When I’m explaining the plea bargain process to my clients, I compare it to someone selling a car. The prosecutor’s position is like that of the car owner, and the strengths and weaknesses of the case are akin to the value of the vehicle. Maybe the car is flawless and in perfect running condition. Maybe it is a complete lemon. The same can be said for a case — although I’ve seen many more lemons than flawless cases in my time.
But in both scenarios, it is the car owner/prosecutor who is completely in charge of setting the negotiating price. If the car/case is flawless and powerful, the buyer/defendant can expect high prices with less flexibility. If, however, the car or the case is not particularly powerful and has engine problems, one might expect that price to be drastically reduced, or for the car to be totally tossed on the scrap pile.
Whether the case is flawless or an utter disaster, one thing remains the same: the prosecutor has the sole discretion to set the asking price, and the defense attorney and his or her client is powerless to force them to lower or change it. We can either accept the deal or walk away from the bargaining table and set it for trial.

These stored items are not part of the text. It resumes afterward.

-- ==== Sys2Proof/Laws/PerInstr.lean ====
section
/-! SUPPORT. For every instruction of the table, that its operand fields stay inside their places: the opcode fits bits 57 to 49 and
the operands bits 43 to 0 (R36, R40), so no field spills into another part of the slot. -/

namespace Sys2Proof.Laws.Encoding

/-- The opcode and the operand bits of an encoding fit their places in a slot. -/
def Statement (i : Instr) : Prop := ∀ p, encodeParts i = some p → p.1 < 2 ^ 9 ∧ p.2 < 2 ^ 44

theorem tag_code_lt (t : Tag) : t.code < 16 := by cases t <;> decide
theorem rm_code_lt (r : Rm) : r.code < 8 := by cases r <;> decide
theorem cond_code_lt (c : Cond) : c.code < 16 := by cases c <;> decide
theorem space_code_lt (x : Space) : x.code < 4 := by cases x <;> decide
theorem size_code_lt (x : Size) : x.code < 4 := by cases x <;> decide

theorem ffO_le {n : Nat} (k : Option (Fin n)) (lo b : Nat) : ffO k lo b ≤ (n - 1) * 2 ^ lo + 2 ^ b := by
  cases k with
  | none => simp [ffO]
  | some x => have := x.isLt; exact Nat.add_le_add_right (Nat.mul_le_mul_right _ (by omega)) _

/-- A row without an encoding has nothing to show. -/
theorem of_none {i : Instr} (h : encodeParts i = none) : Statement i := fun p hp => by rw [h] at hp; cases hp

/-- A row with its opcode and operand bits. -/
theorem of_parts {i : Instr} (o x : Nat) (h : encodeParts i = some (o, x)) (ho : o < 2 ^ 9) (hx : x < 2 ^ 44) : Statement i := fun p hp => by
  rw [h] at hp; cases hp; exact ⟨ho, hx⟩
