/-! ### The instructions -/

/-- A meaning that puts `v` in flight writes the word equal to it. -/
theorem writesS_of_eq {lat : Nat} {d : SReg} {v z : Word} {s : State} {o : Out} (h : v = z) (ho : o = .next (putS lat d v s)) :
    WritesS lat d z s o :=
  h ▸ ho

theorem exec_clz_writes (s : State) (d a : SReg) : ∃ v : Word, WritesS 1 d v s (exec (.clz d a) s) ∧ v.toNat = clz64 (rdS s a) :=
  ⟨_, rfl, toNat_ofNat_count (clz64_spec _).1⟩

theorem exec_ctz_writes (s : State) (d a : SReg) : ∃ v : Word, WritesS 1 d v s (exec (.ctz d a) s) ∧ v.toNat = ctz64 (rdS s a) :=
  ⟨_, rfl, toNat_ofNat_count (ctz64_spec _).1⟩

/-- Settles O11, instruction by instruction: each puts one word in flight, and the word is the exact result of R89. -/
theorem scalarEffects : Obligations.ScalarEffects := by
  intro s d a b i q inv u n x y k
  have hk : y.toNat % 64 < 64 := Nat.mod_lt _ (by decide)
  have hcast : (k : Int) = 2 ^ (y.toNat % 64) := Nat.cast_pow 2 _
  refine ⟨?add, ?sub, ?addi, ?mul, ?mulh, ?mulhl, ?divq, ?remq, ?and, ?or, ?xor, ?andn, ?andi, ?ori, ?xori, ?shl, ?shr, ?sra,
    fun _ => ⟨?shli, ?shri, ?srai⟩, ?rotl, ?min, ?max, ?minl, ?maxl, ?clz, ?ctz, ?popc, ?bswap, fun _ _ => ⟨?sext, ?zext⟩, ?mov, ?sel,
    ?addp⟩
  case add => exact writesS_of_eq (add_eq_ofInt x y) rfl
  case sub => exact writesS_of_eq (sub_eq_ofInt x y) rfl
  case addi => exact writesS_of_eq (add_imm26 x i) rfl
  case mul => exact writesS_of_eq (mul_eq_ofInt x y) rfl
  case mulh => exact writesS_of_eq (mulHigh_eq x y) rfl
  case mulhl => exact writesS_of_eq (mulHighU_eq x y) rfl
  case divq => exact writesS_of_eq (quot_eq u x y) rfl
  case remq => exact writesS_of_eq (remain_eq u x y) rfl
  case shl => exact writesS_of_eq (shiftLeft_eq_ofNat x (y.toNat % 64)) rfl
  case shr => exact writesS_of_eq (ushiftRight_eq_ofNat x (y.toNat % 64)) rfl
  case sra =>
    rw [hcast]
    exact writesS_of_eq (sshiftRight_eq_ofInt x (y.toNat % 64)) rfl
  case shli => exact writesS_of_eq (shiftLeft_eq_ofNat x i.toNat) rfl
  case shri => exact writesS_of_eq (ushiftRight_eq_ofNat x i.toNat) rfl
  case srai => exact writesS_of_eq (sshiftRight_eq_ofInt x i.toNat) rfl
  case rotl => exact writesS_of_eq (rotateLeft_eq_ofNat x hk) rfl
  case min => exact writesS_of_eq (smin_eq_ofInt x y) rfl
  case max => exact writesS_of_eq (smax_eq_ofInt x y) rfl
  case minl => exact writesS_of_eq (umin_eq_ofNat x y) rfl
  case maxl => exact writesS_of_eq (umax_eq_ofNat x y) rfl
  case clz =>
    obtain ⟨v, hw, hv⟩ := exec_clz_writes s d a
    exact ⟨v, hw, hv ▸ clz64_spec x⟩
  case ctz =>
    obtain ⟨v, hw, hv⟩ := exec_ctz_writes s d a
    exact ⟨v, hw, hv ▸ ctz64_spec x⟩
  case popc => exact writesS_of_eq (congrArg (BitVec.ofNat 64) (popcount_eq_countP x)) rfl
  case bswap => exact ⟨leWord (leBytes 8 x.toNat).reverse, rfl, fun j hj => extractLsb'_reverse_leBytes x hj⟩
  case sext => exact writesS_of_eq (congrArg (fun z => BitVec.ofInt 64 (BitVec.toInt z)) (BitVec.ofNat_toNat i.toNat x)) rfl
  case addp => exact writesS_of_eq (add_shiftLeft_eq_ofNat x y n.val) rfl
  -- the remaining meanings are written as the rule writes them
  case and | or | xor | andn | andi | ori | xori | zext | mov | sel => rfl

end Sys2Proof.Machine
end

section
/-! PROOF. Lane-wise vector instructions (R107 to R109, R112, R113, R119): each is `lanewise` with the lanes of its `LaneForm`. -/

namespace Sys2Proof.Machine

/-- Two lane results that a lane of tag `t` does not tell apart: the same flags and the same bits. -/
def SameLane (t : Tag) (p q : LaneR) : Prop := p.2 = q.2 ∧ p.1 % 2 ^ laneW t = q.1 % 2 ^ laneW t

theorem SameLane.of_eq {t : Tag} {p q : LaneR} (h : p = q) : SameLane t p q := h ▸ ⟨rfl, rfl⟩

It’s just that simple. It always has been and it always will be.
Much like the auto industry, there are good times and there are bad times. Hurricanes that destroy fragile and poorly built courthouses may inspire a fire sale on cases to help move inventory, for instance. Non-violent offenders charged with low-level crimes may find themselves receiving plea bargain offers that are significantly more generous than they might receive under normal conditions. In some cases, a prosecutor may decide that a contested issue on a motion is probably going to go the defendant’s way and just agree to it, rather than go to a full hearing.
It’s just the practical thing to do and prosecutors generally understand that, as do defense attorneys, their clients, and judges. Otherwise, a total backlog would be expected, wouldn’t it?

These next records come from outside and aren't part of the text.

-- ==== Sys2Proof/Decode.lean ====
section
/-! DEFINITION. From bytes to instructions and back (30_encoding). Decoding is by the whole opcode byte,
looked up in the dispatch table of R80 (R75); the encoder (R87) is written from the same table. -/

namespace Sys2Proof

/-- Why bytes are no instruction. `illegalOpcode`: the first byte is none of the 20 (R82).
`truncated`: a list of bytes ends inside an instruction (only `decodeBytes` answers it, log 16). -/
inductive DecodeError where
  | illegalOpcode (op : Byte)
  | truncated
deriving DecidableEq, Repr

/-! ### Fields of the opcode byte (R71) -/

/-- `NOPS`, bits 7:6: the operand count (R72). -/
def opcodeNops (op : Byte) : Nat := (op.extractLsb' 6 2).toNat

/-- `len`: the instruction's length in bytes (R72). -/
def opcodeLength (op : Byte) : Nat := opcodeNops op + 1

/-- `SETSPC`, bit 4: the instruction writes `pc` itself (R73). -/
def opcodeSetsPc (op : Byte) : Bool := op.getLsbD 4

/-! ### The dispatch table (R80) -/

/-- A row of the dispatch table: the opcode byte, and the instruction it makes of the two fetched
operand bytes. An operand byte that the format leaves out is ignored (R76, R79). -/
structure OpcodeRow where
  opcode : Byte
  build  : Byte → Byte → Instr

/-- R80, first half: the engine's own instructions and the ALU. -/
def opcodeRowsAlu : List OpcodeRow :=
  [ ⟨Config.OPC_HLT, fun _ _ => .hlt⟩,   ⟨Config.OPC_LDI, fun a b => .ldi a b⟩,
    ⟨Config.OPC_PRN, fun a _ => .prn a⟩, ⟨Config.OPC_ADD, fun a b => .add a b⟩,
    ⟨Config.OPC_MUL, fun a b => .mul a b⟩, ⟨Config.OPC_AND, fun a b => .and a b⟩,
    ⟨Config.OPC_OR, fun a b => .or a b⟩, ⟨Config.OPC_XOR, fun a b => .xor a b⟩,
    ⟨Config.OPC_SHL, fun a b => .shl a b⟩, ⟨Config.OPC_SHR, fun a b => .shr a b⟩,
    ⟨Config.OPC_MOD, fun a b => .mod a b⟩, ⟨Config.OPC_NOT, fun a _ => .not a⟩,
    ⟨Config.OPC_CMP, fun a b => .cmp a b⟩ ]

/-- R80, second half: the stack and the jumps. -/
def opcodeRowsControl : List OpcodeRow :=
  [ ⟨Config.OPC_PUSH, fun a _ => .push a⟩, ⟨Config.OPC_POP, fun a _ => .pop a⟩,
    ⟨Config.OPC_CALL, fun a _ => .call a⟩, ⟨Config.OPC_RET, fun _ _ => .ret⟩,
    ⟨Config.OPC_JMP, fun a _ => .jmp a⟩, ⟨Config.OPC_JEQ, fun a _ => .jeq a⟩,
    ⟨Config.OPC_JNE, fun a _ => .jne a⟩ ]

/-- The dispatch table of R80, whole. -/
def opcodeTable : List OpcodeRow := opcodeRowsAlu ++ opcodeRowsControl

/-! ### Decoding -/

/-- Dispatch (R75, R103): the opcode byte is looked up, whole; a byte with no row is refused by name.
`a` and `b` are the two bytes fetched after it. -/
def decode (op a b : Byte) : Except DecodeError Instr :=
  match opcodeTable.find? (fun r => r.opcode == op) with
  | some r => .ok (r.build a b)
  | none   => .error (.illegalOpcode op)

/-- Decode the first instruction of a byte sequence and answer the bytes after it (R84: a walker steps
by `len`). -/
def decodeBytes : List Byte → Except DecodeError (Instr × List Byte)
  | [] => .error .truncated
  | op :: rest =>
    match decode op (rest.getD 0 0) (rest.getD 1 0) with
    | .error e => .error e
    | .ok i =>
      if rest.length < opcodeNops op then .error .truncated
      else .ok (i, rest.drop (opcodeNops op))

/-! ### Encoding (R87) -/

namespace Instr

/-- The opcode byte of R80. -/
def opcode : Instr → Byte
  | .hlt     => Config.OPC_HLT
  | .ldi _ _ => Config.OPC_LDI
  | .prn _   => Config.OPC_PRN
  | .add _ _ => Config.OPC_ADD
  | .mul _ _ => Config.OPC_MUL
  | .and _ _ => Config.OPC_AND
  | .or _ _  => Config.OPC_OR
  | .xor _ _ => Config.OPC_XOR
  | .shl _ _ => Config.OPC_SHL
  | .shr _ _ => Config.OPC_SHR
  | .mod _ _ => Config.OPC_MOD
  | .not _   => Config.OPC_NOT
  | .cmp _ _ => Config.OPC_CMP
  | .push _  => Config.OPC_PUSH
  | .pop _   => Config.OPC_POP
  | .call _  => Config.OPC_CALL
  | .ret     => Config.OPC_RET
  | .jmp _   => Config.OPC_JMP
  | .jeq _   => Config.OPC_JEQ
  | .jne _   => Config.OPC_JNE

/-- The operand bytes, in memory order (R76). -/
def operands : Instr → List Byte
  | .hlt | .ret => []
  | .prn a | .not a | .push a | .pop a | .call a | .jmp a | .jeq a | .jne a => [a]
  | .ldi a b | .add a b | .mul a b | .and a b | .or a b | .xor a b | .shl a b | .shr a b
  | .mod a b | .cmp a b => [a, b]

end Instr

/-- R87: the opcode byte, then the operand bytes; nothing else, no padding. -/
def encode (i : Instr) : List Byte := i.opcode :: i.operands

/-! ### The host's numbering of an instruction's bits -/

/-- Byte `k` of an instruction whose bits are `w`, of which the first `nbits` are given and the rest
are 0: byte 0 is the opcode, at the lowest address (R53, R70). -/
def tableByte (nbits w k : Nat) : Byte := BitVec.ofNat 8 (w % 2 ^ nbits / 256 ^ k)

/-- What the decoder reads from an instruction whose bits are `w`. -/
def decodeTableWord (nbits w : Nat) : Option Instr :=
  match decode (tableByte nbits w 0) (tableByte nbits w 1) (tableByte nbits w 2) with
  | .ok i    => some i
  | .error _ => none

end Sys2Proof
end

As this year has proven, unfortunately, a measly hurricane is nothing compared to a global pandemic when it comes to wreaking havoc on the criminal justice system. In the twenty-one years since I’ve been practicing criminal law in Harris County, I’ve seen Tropical Storm Allison and Hurricanes Ike and Harvey deliver devastating blows to the system, including closing the CJC down for months and months. Each time, the System found some way to adapt and get back up and running in some form or fashion within a month or two.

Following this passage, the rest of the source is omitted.